**What the task asks**
Within the material that follows, how many lines include the string "kernel"? Answer with the number and nothing more.

**Dataset records**
-- ==== Sys2Proof/Tests/Slice0.lean ====
section
/-!
SUPPORT. Tests: worked examples of the spec, the WellFormed smoke tests, and for every statement with hypotheses a
witness: concrete states and operands that meet them, clause by clause.
-/

namespace Sys2Proof.Tests

open Sys2Proof Machine

/-! ### States to test on -/

/-- The state `s` with frame `f` at the head of port `p`'s receive queue and nothing to send. -/
def waiting (p : Port) (f : Frame) (s : State) : State := s.modPort p fun ps => { ps with rx := [f], tx := [] }

theorem waiting_ready (p : Port) (f : Frame) (s : State) : (waiting p f s).Ready p f [] := by
  cases p <;> exact ⟨rfl, fun x hx => nomatch hx⟩

/-- A READY recipe: one critical and one suppress check slot, code 5 mapped to check slot 0 with its notice flag. -/
def recipe : RecipeSlot :=
  { material := some ⟨250, 350, 10⟩, areas := some [⟨3000, 300, 800⟩], features := some [.critical, .suppress]
    cure := some ⟨800, 20, 250, 250⟩, timing := some ⟨30, 60, 600, 1800, 20, .holdWet⟩, editCount := 6
    map := clearedMap.set 5 (.checkSlot 0 true) }

/-- The reset state with that recipe in slot 0 and alias 7 on it. -/
def stocked : State :=
  { State.reset with store := { State.reset.store with
      slots := State.reset.store.slots.set 0 recipe, aliasTable := [(7, 0)] } }

/-- Board 9 of Lane 0 on slot 0. -/
def board (stage : Stage) (location : Location) : BoardRecord :=
  { serial := 9, slot := 0, lane := .lane0, stage := stage, location := location
    passAreas := Vector.ofFn fun i => decide (i.val = 0), rework := 0, verdicts := Vector.replicate 16 .unread
    tallies := Vector.replicate 12 0, coated := false, cured := false, sprayEnd := none, dose := 0, drip := 0
    reasons := emptySet 20, filmLow := emptySet 12, filmHigh := emptySet 12, maskCritical := emptySet 16 }

/-- Lane 0 in a lane state with board 9. -/
def inLane (x : LaneState) (stage : Stage) : State :=
  { stocked with records := [board stage (.lane .lane0)] }.modCtl .lane0 fun c => { c with state := x }

/-- A segment of 100 mm at 100 mm/s with the bead valve. -/
def segment : Segment := ⟨1, 0, .bead, 1000, 100, 60, [1]⟩

/-- Lane 0 SPRAYING board 9 with one segment loaded and the sequencer in a phase whose timer is due. -/
def inPhase (x : SeqState) : State :=
  (inLane .spraying .spraying).modPath .lane0 fun pe => { pe with
    state := .opened, slot := some 0, queue := [segment], seq := x, executing := some 1, phaseTimer := some 0#32 }

/-- A board the gate waits for, ready and past its deadline. -/
def waiter : Waiting := ⟨9, 0#32, some 0#32, false, true⟩

/-- Board 9 HELD in the hold table, wet, its escalation due. -/
def held : State :=
  { stocked with
    records := [{ board .held .hold with reasons := (emptySet 20).set Reason.tempStale.idx true }]
    holds := [⟨9, .exitRack, 0#32, true, some 0#32, .pending⟩] }

/-- The frame of a command kind. -/
def frame (kind : Byte) (payload : List Byte) : Frame := ⟨kind, 1#8, payload⟩

/-! ### Worked examples -/

/-- The published check value of this CRC (polynomial 0x1021, initial 0xFFFF) for the digits 1 to 9. -/
theorem test_crc_check_value :
    crc16 [0x31#8, 0x32#8, 0x33#8, 0x34#8, 0x35#8, 0x36#8, 0x37#8, 0x38#8, 0x39#8] = 0x29B1#16 := by decide +kernel

/-- 11.8: films of 23.3 and 74.7 µm; 08 8.8: 50.2 µm; and the saturation of R134. -/
theorem test_film_examples :
    film 70000 3000 = 233 ∧ film 224000 3000 = 747 ∧ film 240800 4800 = 502 ∧ film (2 ^ 32 - 1) 1 = 65535 := by decide

/-- 10.9: the three zones, the hot zone and the cold zone; and the bounds of R161. -/
theorem test_dose_examples :
    doseIncrement (-183) = 268 ∧ doseIncrement 134 = 2462 ∧ doseIncrement 180 = 3482 ∧ doseIncrement 400 = 8000 ∧
      doseIncrement (-450) = 0 ∧ doseIncrement (-400) = 62 ∧ doseIncrement 299 = 7464 := by decide

/-- R154: the boundaries of the oven of 10.9. -/
theorem test_zone_boundaries :
    let y : Layout := ⟨50, [3000, 7500, 5000]⟩
    y.zoneOf 2999999 = 0 ∧ y.zoneOf 3000000 = 1 ∧ y.zoneOf 10499999 = 1 ∧ y.zoneOf 10500000 = 2 ∧
      y.zoneOf 99999999 = 2 := by decide

/-- R155: a temperature of −10.0 °C, high byte first. -/
theorem test_signed_temperature : int16At [0x3C#8, 0#8, 0xFF#8, 0x9C#8] 2 = -100 := by decide

/-- Table 1.4: rows told apart by KIND, section and action. -/
theorem test_rows_of_frames :
    commandOf .line (frame 0x21#8 [0#8, 6#8]) = .readRecipeSummary .line 1#8 [0#8, 6#8] ∧
    commandOf .line (frame 0x21#8 [0#8, 10#8]) = .readFeatureMap .line 1#8 [0#8, 10#8] ∧
    commandOf .bench (frame 0x60#8 [0#8, 0#8, 0#8, 9#8, 3#8]) = .disposeRecure .bench 1#8 [0#8, 0#8, 0#8, 9#8, 3#8] ∧
    commandOf .bench (frame 0x70#8 []) = .badKindCommand .bench 0x70#8 1#8 [] := by decide

/-! ### WellFormed refuses -/

/-- R1: no frame carries 201 payload bytes. -/
theorem test_overlong_payload_is_ill_formed :
    (Instr.ackEvents .line 0#8 (List.replicate 201 1#8)).wellFormed = false := by decide +kernel

/-- A SUMMARY row must carry section 6. -/
theorem test_summary_of_another_section_is_ill_formed :
    (Instr.readRecipeSummary .line 0#8 [0#8, 3#8]).wellFormed = false := by decide

/-- BAD_KIND_COMMAND must carry an unknown KIND. -/
theorem test_bad_kind_of_known_kind_is_ill_formed :
    (Instr.badKindCommand .line 0x01#8 0#8 []).wellFormed = false := by decide

/-- R39: a serial is 1 to 2³² − 1. -/
theorem test_serials_out_of_range_are_ill_formed :
    (Instr.escalationDeadlineExpiry 0).wellFormed = false ∧
      (Instr.sprayEndTimeOld (2 ^ 32)).wellFormed = false := by decide

/-! ### Witnesses: the step, frames and events -/

theorem witness_EmptyQueueRunsDueWorkElseTick :
    State.reset.pending = [] ∧ State.reset.ownCommand = none ∧
      { State.reset with clock := 1000#32 }.ownCommand = some .doseTick := by decide

theorem witness_CommandSpellsItsFrame : (frame 0x04#8 (List.replicate 200 0#8)).payload.length ≤ 200 := by
  show (List.replicate 200 0#8).length ≤ 200
  rw [List.length_replicate]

**Task answer**
2